## Task to complete
Word for word, restate the lines that run from the line containing "unit := .posting" to the last line of the records below.

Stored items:
((
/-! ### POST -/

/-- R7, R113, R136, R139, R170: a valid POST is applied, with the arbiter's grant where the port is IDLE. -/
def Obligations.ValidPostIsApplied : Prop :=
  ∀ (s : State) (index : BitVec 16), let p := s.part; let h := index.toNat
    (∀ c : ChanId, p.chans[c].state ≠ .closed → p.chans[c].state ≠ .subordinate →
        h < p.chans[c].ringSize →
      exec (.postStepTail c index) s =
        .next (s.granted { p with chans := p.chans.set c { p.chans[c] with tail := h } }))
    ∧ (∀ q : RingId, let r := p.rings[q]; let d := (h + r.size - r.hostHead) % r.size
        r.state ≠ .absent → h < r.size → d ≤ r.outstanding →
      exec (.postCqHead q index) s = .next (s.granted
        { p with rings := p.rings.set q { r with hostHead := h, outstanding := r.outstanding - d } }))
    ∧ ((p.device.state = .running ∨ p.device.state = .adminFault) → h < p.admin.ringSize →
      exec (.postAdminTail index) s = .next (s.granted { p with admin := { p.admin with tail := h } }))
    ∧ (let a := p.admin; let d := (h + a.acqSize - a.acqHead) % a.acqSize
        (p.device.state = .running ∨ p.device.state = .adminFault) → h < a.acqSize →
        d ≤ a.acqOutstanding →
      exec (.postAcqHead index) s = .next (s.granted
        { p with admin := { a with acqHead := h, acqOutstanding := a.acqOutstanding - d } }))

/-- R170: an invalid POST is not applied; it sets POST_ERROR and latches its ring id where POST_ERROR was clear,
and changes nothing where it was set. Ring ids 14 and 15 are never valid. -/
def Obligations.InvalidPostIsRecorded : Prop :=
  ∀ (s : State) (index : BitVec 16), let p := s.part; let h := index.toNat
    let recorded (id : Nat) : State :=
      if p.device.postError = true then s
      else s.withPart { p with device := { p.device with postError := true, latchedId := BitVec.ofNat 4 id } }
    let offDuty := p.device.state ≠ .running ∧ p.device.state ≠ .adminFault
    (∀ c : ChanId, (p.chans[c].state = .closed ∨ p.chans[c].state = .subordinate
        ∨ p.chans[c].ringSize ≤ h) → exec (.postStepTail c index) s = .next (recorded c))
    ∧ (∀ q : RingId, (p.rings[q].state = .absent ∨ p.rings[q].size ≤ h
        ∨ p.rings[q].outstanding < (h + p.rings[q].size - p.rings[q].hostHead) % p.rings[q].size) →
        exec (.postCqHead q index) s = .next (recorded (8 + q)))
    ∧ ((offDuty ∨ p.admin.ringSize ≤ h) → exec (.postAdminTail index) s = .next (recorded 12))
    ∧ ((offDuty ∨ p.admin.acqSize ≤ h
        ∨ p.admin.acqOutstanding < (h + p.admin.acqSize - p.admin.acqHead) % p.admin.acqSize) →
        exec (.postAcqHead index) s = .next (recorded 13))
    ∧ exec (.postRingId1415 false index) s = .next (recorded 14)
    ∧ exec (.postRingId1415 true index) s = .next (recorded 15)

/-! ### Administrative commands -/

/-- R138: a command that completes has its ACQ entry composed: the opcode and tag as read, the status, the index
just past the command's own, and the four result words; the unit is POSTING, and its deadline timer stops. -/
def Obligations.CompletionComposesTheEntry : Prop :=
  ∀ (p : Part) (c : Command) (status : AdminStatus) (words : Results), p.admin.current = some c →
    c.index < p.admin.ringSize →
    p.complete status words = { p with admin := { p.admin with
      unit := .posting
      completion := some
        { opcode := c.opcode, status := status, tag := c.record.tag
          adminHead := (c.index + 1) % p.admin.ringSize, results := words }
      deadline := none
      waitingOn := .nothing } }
))
## Response area
      unit := .posting
      completion := some
        { opcode := c.opcode, status := status, tag := c.record.tag
          adminHead := (c.index + 1) % p.admin.ringSize, results := words }
      deadline := none
      waitingOn := .nothing } }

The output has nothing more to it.